To be clear for folks who have never played a BioWare RPG, gamers don’t have to complete any of the romance side quests, gay or straight, because they aren’t relevant to the plot or conclusion of the games and don’t appear unless you opt into them. “Inquisition” is no different. The gamer can play a male or female character of his choosing and pursue any romance storyline that he chooses or, if videogame romance in a fantasy setting isn’t his thing, none of them. Gamers don’t have to see or hear about the gay and lesbian romance options in-game unless they choose to.
You Don’t Really Get Gaming or Popular Culture, Do You
Which is why Yiannopoulos’ bizarre fixation on the optional gay content gives his game away. Gamergate hatred of BioWare puts the lie to the claim from Gamergate’s more media-savvy members that Gamergate’s object wasn’t to exclude women and gays from gaming. Gamergate supporters insisted they just didn’t want the social justice warriors to ruin their fun with politically correct scolding. But BioWare is probably the best example of a game maker who offered inclusive options (that is, gay and lesbian content) without doing away with any of the straight content, and was nevertheless excoriated by angry Gamergate members anyway.
Setting aside his anti-gay preoccupation, Yiannopoulos’ claim that “Inquisition” retconned the plot from the previous Dragon Age games so wrong that it’s not even wrong.

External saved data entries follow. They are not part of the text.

-- ==== Sys2Proof/Machine/Power.lean ====
section
/-! DEFINITION. The power controller's commands and the release of fenced units (R447 to R449, R471 to R474). -/

namespace Sys2Proof.Machine

/-! Commands (R471, R472, R474, R492) -/

/-- Port p of a side is disabled and drained. -/
def State.portQuiet (s : State) (sd p : Nat) : Bool := !s.portOn sd p && s.flag (PORT_STAT sd p) PORT_STAT_DRAINED

/-- Port p of a side has a lane in quad q. -/
def State.portInQuad (s : State) (sd p q : Nat) : Bool := (Sys2Proof.range (4 * q) 4).any (fun l => s.owns sd p l)

/-- The condition of R471 under which a command may switch domain d. [Marks: DEDUCED (log entry 47)] -/
def State.pwrCond (s : State) (d : Nat) : Bool :=
  let ports := Sys2Proof.range 0 16
  if d < 96 then s.rotState d == 5
  else if d < 108 then (Sys2Proof.range (8 * (d - 96)) 8).all (fun g => s.domain g == 0)
  else if d < 116 then
    let sd := (d - 108) / 4
    let q := (d - 108) % 4
    s.flag (QUAD_CTL sd q) QUAD_CTL_FENCE || ports.all (fun p => !s.portInQuad sd p q || s.portQuiet sd p)
  else if d < 120 then s.rpState ((d - 116) / 2) == 5
  else ports.all (fun p => s.portQuiet (d - 120) p)

/-- A Warden write of PWR_CMD (R471, R474, R492). [Marks: DEDUCED (log entry 47)] -/
def State.pwrCmd (s : State) (v : Word) : State :=
  if s.flag PWR_CMD_STAT PWR_CMD_STAT_BUSY then s.inc64 PWR_CMD_IGNORED
  else
    let s := s.wr PWR_CMD (v &&& 0x4000007F)
    if v.fld PWR_CMD_GO = 0 then s
    else
      let d := v.fld PWR_CMD_DOMAIN
      let c : PwrCmd := ⟨v.fld PWR_CMD_OP == 1, d, none⟩
      if 122 ≤ d then s.pwrResult c 3
      else if s.domain d = (if c.up then 2 else 0) then s.pwrResult c 0
      else if s.pwrCond d then s.pwrAdd c
      else s.pwrResult c 2

/-- A power-off command: PWR_CMD with GO 1 and OP 0 (R472). [Marks: DEDUCED (log entry 47)] -/
def execPowerOff (who : Prin) (v : Word) (s : State) : Host.Outcome State Fault Refusal :=
  .next (s.guarded who PWR_CMD (fun s => s.pwrCmd ((v.setFld PWR_CMD_GO 1).setFld PWR_CMD_OP 0)))

/-- A power-up command: PWR_CMD with GO 1 and OP 1 (R473). [Marks: DEDUCED (log entry 47)] -/
def execPowerUp (who : Prin) (v : Word) (s : State) : Host.Outcome State Fault Refusal :=
  .next (s.guarded who PWR_CMD (fun s => s.pwrCmd ((v.setFld PWR_CMD_GO 1).setFld PWR_CMD_OP 1)))

/-! The end of a command (R472, R473) -/

/-- What a quiescing domain must be rid of before it reports drained (R472). -/
def State.drained (s : State) (d : Nat) : Bool :=
  let cores := if d < 96 then [d] else if d < 108 then Sys2Proof.range (8 * (d - 96)) 8 else []
  cores.all (fun g =>
      let c := s.core g
      s.qdepth g == 0 && c.fnext.isEmpty && c.popped.isEmpty && c.far.isEmpty)
    && s.dma.all (fun e => match e.2 with
      | some r => !(r.touches (e.1 / 16) d && r.bad == 0)
      | none => true)

/-- A domain's supply opens: what it does not keep is lost (R345, R472). [Marks: DEDUCED (log entry 48)] -/
def State.loseDomain (s : State) (d : Nat) : State :=
  if d < 96 then
    let c := s.core d
    let x := s.clu (d / 8)
    let s := s.setCore d { Core.reset with
      krgn := c.krgn, keeperLimit := c.keeperLimit, slotB := c.slotB, resetSub := c.resetSub, rstAt := s.now }
    (s.setClu (d / 8) { x with repairs := x.repairs.set [] (d % 8) [] }).mrepCount (d / 8) (d % 8)
  else if d < 108 then
    let c := d - 96
    let x := s.clu c
    let s := s.setClu c { x with
      cmem := Mem.zero, skb := [], ptr := [], steps := [], used := [], waits := [], masked := [], rmw := [], dead := [],
      holder := [], restore := [], remap := 0 }
    { s with dma := s.dma.filter (fun e => decide (e.1 / 16 ≠ c)) }
  else if d < 116 then
    let a := QUAD_CTL ((d - 108) / 4) ((d - 108) % 4)
    (s.setFlag a QUAD_CTL_PLL_LOCK false).setFlag a QUAD_CTL_CAL_DONE false
  else s

/-- The quiescing domain reports drained in time, is powered down and is OFF (R472). -/
def execDomainDrained (s : State) : Host.Outcome State Fault Refusal :=
  match s.pwrq with
  | [] => .next s
  | c :: _ =>
    if c.up || !s.drained c.d || decide (s.pwrAt + 20000 < s.now) then .next s
    else .next ((s.loseDomain c.d).pwrEnd 0 0)

/-- 10 µs have passed without the drained report: the domain is ON again, its fence in place (R472). -/
def execQuiesceTimeout (s : State) : Host.Outcome State Fault Refusal :=
  match s.pwrq with
  | [] => .next s
  | c :: _ =>
    if c.up || s.drained c.d then .next s else .next ((s.upTo (s.pwrAt + 20000)).pwrEnd 1 2)

/-- A domain leaves its reset and is ON: a core enters TEST, a line quad is calibrated, memories hold zero (R473).
[Marks: DEDUCED (log entry 48)] -/
def State.poweredUp (s : State) (d : Nat) : State :=
  if d < 96 then s.enterTest d (if s.rotState d = 6 then 3 else 2)
  else if d < 108 then
    let x := s.clu (d - 96)
    s.setClu (d - 96) { x with cmem := Mem.zero, skb := [] }
  else if d < 116 then
    let a := QUAD_CTL ((d - 108) / 4) ((d - 108) % 4)
    (s.setFlag a QUAD_CTL_PLL_LOCK true).setFlag a QUAD_CTL_CAL_DONE true
  else s

/-- The domain that powers up is ON (R473). -/
def execPowerUpDone (s : State) : Host.Outcome State Fault Refusal :=
  match s.pwrq with
  | [] => .next s
  | c :: _ => if c.up then .next ((s.poweredUp c.d).pwrEnd 0 2) else .next s

/-! The release of a fenced unit (R449, R470) -/

/-- The unit of KIND k and INDEX i is fenced in a way that a release ends (R448, R449).
[Marks: DEDUCED (log entry 49)] -/
def State.unitFenced (s : State) (k i : Nat) : Bool :=
  match k with
  | 1 => decide (i < 96) && (s.rotState i == 5 || s.rotState i == 6)
  | 2 => decide (i < 12) && (s.clu i).sheet == 1
  | 7 => decide (i < 8) && s.flag (QUAD_CTL (i / 4) (i % 4)) QUAD_CTL_FENCE
  | 9 => decide (i < 2) && s.rpState i == 5
  | _ => false

/-- The domains that the release of a unit powers up, in order. -/
def unitDomains (k i : Nat) : List Nat :=
  match k with
  | 1 => [i]
  | 2 => (96 + i) :: Sys2Proof.range (8 * i) 8
  | 7 => [108 + i]
  | _ => [116 + 2 * i, 117 + 2 * i]

/-- A domain of a unit under release is powered up; a core whose domain stayed ON is tested at once.
[Marks: DEDUCED (log entry 49)] -/
def State.releaseDomain (s : State) (d : Nat) : State :=
  if s.domain d = 2 ∧ !s.pwrq.any (fun c => c.d == d) then (if d < 96 then s.enterTest d (if s.rotState d = 6 then 3 else 2) else s)
  else s.pwrAdd ⟨true, d, none⟩

/-- A Warden write of DUST_CTL (R449, R470). [Marks: DEDUCED (log entry 49)] -/
def State.dustCtl (s : State) (v : Word) : State :=
  if v.fld DUST_CTL_RELEASE = 0 then s.wr DUST_CTL (v &&& 0xFFFF)
  else if s.flag DUST_STAT DUST_STAT_BUSY then s
  else
    let s := s.wr DUST_CTL (v &&& 0xFFFF)
    let k := v.fld DUST_CTL_KIND
    let i := v.fld DUST_CTL_INDEX
    let s := s.wr DUST_STAT (BitVec.ofNat 32 (k * 2 ^ 12 + i))
    if s.unitFenced k i then (unitDomains k i).foldl State.releaseDomain (s.setFlag DUST_STAT DUST_STAT_BUSY true)
    else s.setFlag DUST_STAT DUST_STAT_FAILED true

/-- The Warden starts a release (R449). -/
def execDustRelease (v : Word) (s : State) : Host.Outcome State Fault Refusal := .next (s.dustCtl v)

/-- The unit under release is on, and its test is over: no core of it is in TEST. [Marks: DEDUCED (log entry 49)] -/
def State.unitReady (s : State) (k i : Nat) : Bool :=
  (unitDomains k i).all (fun d => s.domain d == 2 || (k == 2 && d < 96)) && !(unitDomains k i).any (fun d => decide (d < 96) && s.rotState d == 2)
    && (k != 1 || (s.rotState i != 5 && s.rotState i != 6))

/-- The fence of a released unit is cleared; cores leave theirs as they enter TEST.
[Marks: DEDUCED (log entry 49)] -/
def State.unfenceUnit (s : State) (k i : Nat) : State :=
  match k with
  | 2 => s.setClu i { s.clu i with sheet := 0 }
  | 7 =>
    let a := QUAD_CTL (i / 4) (i % 4)
    ((s.setFlag a QUAD_CTL_FENCE false).setFld a QUAD_CTL_FAULT_CODE 0).refreshFenced (i / 4)
  | 9 => ((s.rpTrain i).setFld (RPORT_STAT i) RPORT_STAT_FENCE_CAUSE 0).setFlag (RPORT_CTL i) RPORT_CTL_FENCE false
  | _ => s

/-- A unit fails its test: it stays fenced, and a record is queued, unless the core's own failing BIST has queued one.
[Marks: DEDUCED (log entry 49)] -/
def State.releaseFail (s : State) (k i : Nat) : State :=
  match k with
  | 1 => if s.rotState i = 5 ∨ s.rotState i = 6 then s else s.fenceCore i 5 15 2 0
  | 2 => s.record (some i) 10 3 2 i 0 0
  | 7 => s.record none 17 3 7 i 0 (BitVec.ofNat 32 (s.fld (QUAD_CTL (i / 4) (i % 4)) QUAD_CTL_FAULT_CODE))
  | _ => s.record none 24 3 9 i (BitVec.ofNat 32 (s.fld (RPORT_STAT i) RPORT_STAT_PEER_NODE))
      (BitVec.ofNat 32 (s.fld (RPORT_STAT i) RPORT_STAT_FENCE_CAUSE))

/-- A release finishes, with its test passed or failed (R449). [Marks: DEDUCED (log entry 49)] -/
def execDustReleaseDone (ok : Bool) (s : State) : Host.Outcome State Fault Refusal :=
  let k := s.fld DUST_STAT DUST_STAT_KIND
  let i := s.fld DUST_STAT DUST_STAT_INDEX
  if !s.flag DUST_STAT DUST_STAT_BUSY then .next s
  else if ok then
    (if s.unitReady k i then .next ((s.unfenceUnit k i).setFlag DUST_STAT DUST_STAT_BUSY false) else .next s)
  else .next (((s.releaseFail k i).setFlag DUST_STAT DUST_STAT_BUSY false).setFlag DUST_STAT DUST_STAT_FAILED true)

end Sys2Proof.Machine
end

Rather, it’s unclear whether Yiannopoulos even played “Inquisition.” “Origins” and “Dragon Age 2,” the preceding games in the series, featured several vastly different endings based on the choices that the gamer made along the way.
Now, it is obviously unreasonable to complain that the “Inquisition” backstory fails to incorporate mutually exclusive end games in “Origins” and “Dragon Age 2” in the default game, as Yiannopoulos does. But—and here’s where Yiannopoulos’ ignorance of the game he purports to review really shines through—BioWare actually set up a system whereby you could go onto a website, select the end states for “Origins” and “Dragon Age 2” you want, and it provides you an alternate starting game state in “Inquisition” that incorporates the backstory that you selected. It’s a nice offer to customize a long-running video-game series, and no other game makers have anything like it. I don’t know why Yiannopoulos doesn’t know about it, but it’s called Dragon Age Keep, and his ignorance of it is just one more signal he has no business reviewing the video game.
Andrew Breitbart used to remark that “politics is downstream from culture.” Conservatives who reject culture—particularly with sneering, unthinking rejection—will inevitably find themselves isolated in politics. This is why I struggle to understand why conservative critics always seem to deliberately set out to badmouth popular cultural phenomena. It doesn’t endear them to anyone who doesn’t already agree with them (“humbug!”) and it makes them appear further and further out of touch with the society we live in.
But you see it time and again with folks who repeatedly moan that Hollywood doesn’t make good movies anymore. Which leads to the obvious question, “If you reflexively hate what Hollywood does now, why in God’s name are you reviewing new movies? Hell, why are you even watching new movies?” The same question applies here. Yiannopoulos started his review by complaining that his readers had to beg him to review “Inquisition.” Why, oh why, didn’t he just decline, since he already hated BioWare and its “soulless, miserable, agenda-driven husks” so much? It would have been more honest than the factually and culturally out-of-touch column he produced.